/-- R345, R414, R406, R343, R346: P0 ends with AVS_CODE set and the NV pins driven (their idle levels are log 74's); discovery finds the order of the slots and the next BOOT_ID, or faults the
instance; a slot that passes is loaded, one that fails gives way to the other, two that fail fault the instance; the self-test
leaves out a bay with a failing store or tap and no bay without a failure. -/
def Obligations.PowerUpReachesLoad : Prop :=
  ∀ s : State,
    (∀ avs, s.inPhase 0 = true → s.heldOff = [] → exec (.pllLockDone avs) s = .next { s with
      pins := { s.pins with avs := some avs, nvSck := some false, nvCsN := some true, nvIo := some 0 }, nv := { s.nv with phase := 1, phaseStart := s.clk.edges } }) ∧
    (∀ (dev : NvDevice) (hs logs : List (List Byte)), s.inPhase 1 = true →
      (dev ≠ .ok → s.frz.onFault = false → ∃ t, exec (.nvDiscoveryDone dev hs logs) s = .next t ∧ t.lg = .fault ∧ t.nv = s.nv) ∧
      (dev = .ok → ∃ t, exec (.nvDiscoveryDone dev hs logs) s = .next t ∧ t.nv.phase = 2 ∧ t.nv.current = (slotOrder (hs.getD 0 []) (hs.getD 1 [])).head? ∧
        t.nv.bootId = (((bootNewest logs).map (·.2.2)).getD 0 + 1) % 2 ^ 32 ∧ t = { s with nv := t.nv })) ∧
    (∀ (bytes : List Byte) (slot : Nat), s.inPhase 2 = true → s.nv.current = some slot →
      (checkImage bytes s.params.lanes s.params.ring = none → exec (.imageSlotReadDone bytes) s = .next { s with
        image := imageOf bytes slot, nv := { s.nv with current := none, phase := 3, phaseStart := s.clk.edges } }) ∧
      (∀ f n l, checkImage bytes s.params.lanes s.params.ring = some f → s.nv.order = n :: l →
        ∃ t, exec (.imageSlotReadDone bytes) s = .next t ∧ t.nv = { s.nv with current := some n, order := l } ∧ t.lg = .seasoning ∧
          t = { s with nv := t.nv, log := t.log, irqStatus := s.irqStatus ||| 64 }) ∧
      (∀ f, checkImage bytes s.params.lanes s.params.ring = some f → s.nv.order = [] → s.frz.onFault = false →
        ∃ t, exec (.imageSlotReadDone bytes) s = .next t ∧ t.lg = .fault ∧ t.nv.phase = 2 ∧ t.image = s.image)) ∧
    ∀ fails : List (Fin 16 × SelfFail), s.inPhase 3 = true →
      ∃ t, exec (.selfTestDone fails) s = .next t ∧ t.nv.phase = 4 ∧ t.lg = .seasoning ∧
        (fails = [] → t = { s with nv := t.nv }) ∧
        (∀ b, (∀ x ∈ fails, x.1.val ≠ b) → (b ∈ t.bays.ok ↔ b ∈ s.bays.ok)) ∧
        (∀ x ∈ fails, x.2 = .tally ∨ x.2 = .yard ∨ x.2 = .tap → x.1.val ∉ t.bays.ok)

/-- R347, R348, R344, R353: load end fixes B, applies the slot rules, clears the yards, makes the image visible and resolves the claim
latch, or faults the instance and leaves out the steps between; training and alignment end; READY opens the channels with next-SEQ 0 and slot 0; then the flash is
erased when due and released. That the sequence stands in P4 after a fault at load end is log 21's, and that the rate estimate is TRIM as alignment
leaves it log 12's. -/
def Obligations.LoadEndLeadsToReady : Prop :=
  ∀ (s : State) (ok : Bool),
    let slots := s.image.slots.map fun w => clipSlot w s.bays.ok.length
    let v : State := { s with bays := { s.bays with enabled := s.bays.ok }, image := { s.image with slots := slots } }
    (s.inPhase 4 = true → s.bays.ok.length < s.image.minBays → s.frz.onFault = false →
      ∃ t, exec (.loadEnd ok) s = .next t ∧ t.lg = .fault ∧ t.visible = true ∧ t.bays.enabled = s.bays.ok ∧ t.nv.phase = 4 ∧ t.image.slots = slots ∧
        t.bays.yard = s.bays.yard ∧ t.nvOut = s.nvOut) ∧
    (s.inPhase 4 = true → ¬ s.bays.ok.length < s.image.minBays → v.emptyAnchors ≠ [] → s.frz.onFault = false →
      ∃ t, exec (.loadEnd ok) s = .next t ∧ t.lg = .fault ∧ t.visible = true ∧ t.bays.enabled = s.bays.ok ∧ t.nv.phase = 4 ∧ t.image.slots = slots ∧
        t.bays.yard = s.bays.yard ∧ t.nvOut = s.nvOut) ∧
    (s.inPhase 4 = true → ¬ s.bays.ok.length < s.image.minBays → v.emptyAnchors = [] → s.bays.curveCE = [] → s.bays.curveUE = [] → s.configClean →
      ∃ t, exec (.loadEnd ok) s = .next t ∧ t.lg = .seasoning ∧ t.visible = true ∧ t.bays.enabled = s.bays.ok ∧ t.image.slots = slots ∧
        t.bays.yard = [] ∧ t.active.greenOk = s.image.greenOk ∧ t.active.digestN = BitVec.ofNat 32 s.image.digestN ∧ t.active.pole = 0 ∧
        t.active.offcut = 0 ∧ t.shadow = t.active ∧ t.curveDigest = sha256 s.image.curves ∧ t.nv.bootId = s.nv.bootId ∧
        t.nvOut = (if s.nv.posErased then s.nvOut ++ [(bootAddr s.nv.logSector s.nv.logPos,
          natLE 4 s.nv.bootId ++ natLE 4 (2 ^ 32 - 1 - s.nv.bootId))] else s.nvOut) ∧
        t.own.owner = (match lowestClaim s.own.latch with | some k => some k | none => s.own.owner) ∧ t.own.latch = [] ∧
        t.nv.phase = (if s.image.portMode = 0 then 6 else 5)) ∧
    (s.inPhase 5 = true → s.configClean → ∃ t, exec .trainingWindowEnd s = .next t ∧ t.nv.phase = 6 ∧ t.lg = .seasoning ∧ t.chans = s.chans ∧
      t.bays = s.bays ∧ (s.portsUp = true → t.clk.count = s.clk.count)) ∧
    (s.inPhase 6 = true → s.configClean → (∀ x ∈ s.shares, x.job = none) → ∃ t, exec .plumbAlignmentEnd s = .next t ∧ t.lg = .ready ∧ t.nv.phase = 7 ∧
      t.sched.slot = 0 ∧ t.clk.rate = s.clk.trim ∧
      (∀ g : Fin 4, t.nextSeq[g] = 0) ∧ ∀ c : Fin 16, t.chans[c].queue = [] ∧ t.chans[c].st = if (s.cfg c).enabled then .idle else .off) ∧
    (∀ k, s.eraseDue = some k → s.live → s.nv.phase = 7 → s.pins.nvReleased = false →
      ∃ t, exec (.bootLogErase ok) s = .next t ∧ t.nv.erased = true ∧ t.nvOut = s.nvOut ++ [(bootAddr k 0, [])] ∧
        (ok = true → t = { s with nv := t.nv, nvOut := t.nvOut } ∧ k ∉ t.nv.validIn) ∧
        (ok = false → t.log = s.log.put (logBytes 0x23 0 0 0 0 0 s.count 0 0 0 (bootAddr k 0)))) ∧
    (s.live → s.nv.phase = 7 → s.eraseDue = none → exec .nvRelease s = .next { s with
      pins := { s.pins with nvSck := none, nvCsN := some true, nvIo := none, nvReleased := true } }) ∧
    (s.eraseDue ≠ none → exec .nvRelease s = .next s)

/-- R418: the test port's instructions select their data registers; the scan chains and the memory test run in RST_N low alone, change the test
logic elsewhere and destroy every store there: a yard byte is undefined from then on (a free value, log 6), no tally is held. The data
registers of BYPASS, SCAN_EN and TEST_RESET are the model's (log 6). -/
def Obligations.TestPortInstructions : Prop :=
  ∀ s : State,
    let destroyed := fun (t : State) => t.bays.tallies = [] ∧ t.bays.yard = [] ∧ (∀ a, a < 2 ^ 24 → t.bays.byteAt a = Config.undefByte s.bays.undefNext a)
    (exec .idcode s = .next { s with jtag := { s.jtag with ir := 0x01, scan := false
                                                           dr := BitVec.ofNat 32 ((if s.params.stepB then 1 else 0) * 2 ^ 28 + 0x4C16 * 2 ^ 12 +
                                                             s.params.jtagMfr % 2 ^ 11 * 2 + 1) } }) ∧
    exec .fuseRead s = .next { s with jtag := { s.jtag with ir := 0x02, dr := BitVec.ofNat 32 s.pins.fuses, scan := false } } ∧
    (s.pins.rstN = true → exec .scanEn s = .next { s with jtag := { s.jtag with ir := 0x10, dr := 0, scan := false } }) ∧
    (s.pins.rstN = false → ∃ t, exec .scanEn s = .next t ∧ t.jtag = { s.jtag with ir := 0x10, dr := 0, scan := true } ∧ destroyed t ∧
      t = { s with jtag := t.jtag, bays := t.bays }) ∧
    (∀ w : Bool, (w = true → s.pins.rstN = true) → exec (.mbistRun w) s =
      .next { s with jtag := { s.jtag with ir := 0x11, dr := if w then 1 else 0, scan := false } }) ∧
    (s.pins.rstN = false → ∃ t, exec (.mbistRun true) s = .next t ∧ t.jtag = { s.jtag with
        ir := 0x11, dr := 1, scan := false, mbistRunning := true, mbistDone := false, mbistPass := false, mbistFirst := 0 } ∧ destroyed t ∧
      t = { s with jtag := t.jtag, bays := t.bays }) ∧
    (∀ (pass : Bool) (first : Nat), exec (.mbistDone pass first) s = .next (if s.jtag.mbistRunning = true then { s with jtag := { s.jtag with
        mbistRunning := false, mbistDone := true, mbistPass := pass, mbistFirst := if pass then 0 else first } } else s)) ∧
    (∃ t, exec .mbistStatus s = .next t ∧ t.jtag.ir = 0x12 ∧ t.jtag.dr.getLsbD 0 = s.jtag.mbistDone ∧ t.jtag.dr.getLsbD 1 = s.jtag.mbistPass ∧
      t.jtag.dr.toNat / 16 % 2 ^ 17 = s.jtag.mbistFirst % 2 ^ 17 ∧ t = { s with jtag := t.jtag }) ∧
    (∀ code : Nat, exec (.bypass code) s = .next { s with jtag := { s.jtag with ir := BitVec.ofNat 6 code, dr := 0, scan := false } }) ∧
    ∃ t, exec .testReset s = .next t ∧ t.jtag.ir = 0x01 ∧ t.jtag.mbistRunning = false ∧ t = { s with jtag := t.jtag }

/-! ### Sums (R149, R151) -/

/-- R149: adding to a tally and merging tallies associate and commute on every bit, so the order of the addends of a sum decides
nothing; a finite addend is added exactly. -/
def Obligations.TallySumIsOrderFree : Prop :=
  (∀ (t : Tally) (l k : List Val), l.Perm k → l.foldl Tally.add t = k.foldl Tally.add t) ∧
  (∀ a b c : Tally, a.merge b = b.merge a ∧ (a.merge b).merge c = a.merge (b.merge c)) ∧
  (∀ (a b : Tally) (l : List Val), (l.foldl Tally.add a).merge b = l.foldl Tally.add (a.merge b)) ∧
  (∀ (t : Tally) (z : Int) (q : Rat), q * pow2 320 = z → (t.add (.num q)).t = t.t + z)
end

§

— WHAT YOU HAVE TO DO —
Find the word "tallies" in the entries, then copy out every line that has it.

— EXERCISE SOLUTION —
    let destroyed := fun (t : State) => t.bays.tallies = [] ∧ t.bays.yard = [] ∧ (∀ a, a < 2 ^ 24 → t.bays.byteAt a = Config.undefByte s.bays.undefNext a)
/-- R149: adding to a tally and merging tallies associate and commute on every bit, so the order of the addends of a sum decides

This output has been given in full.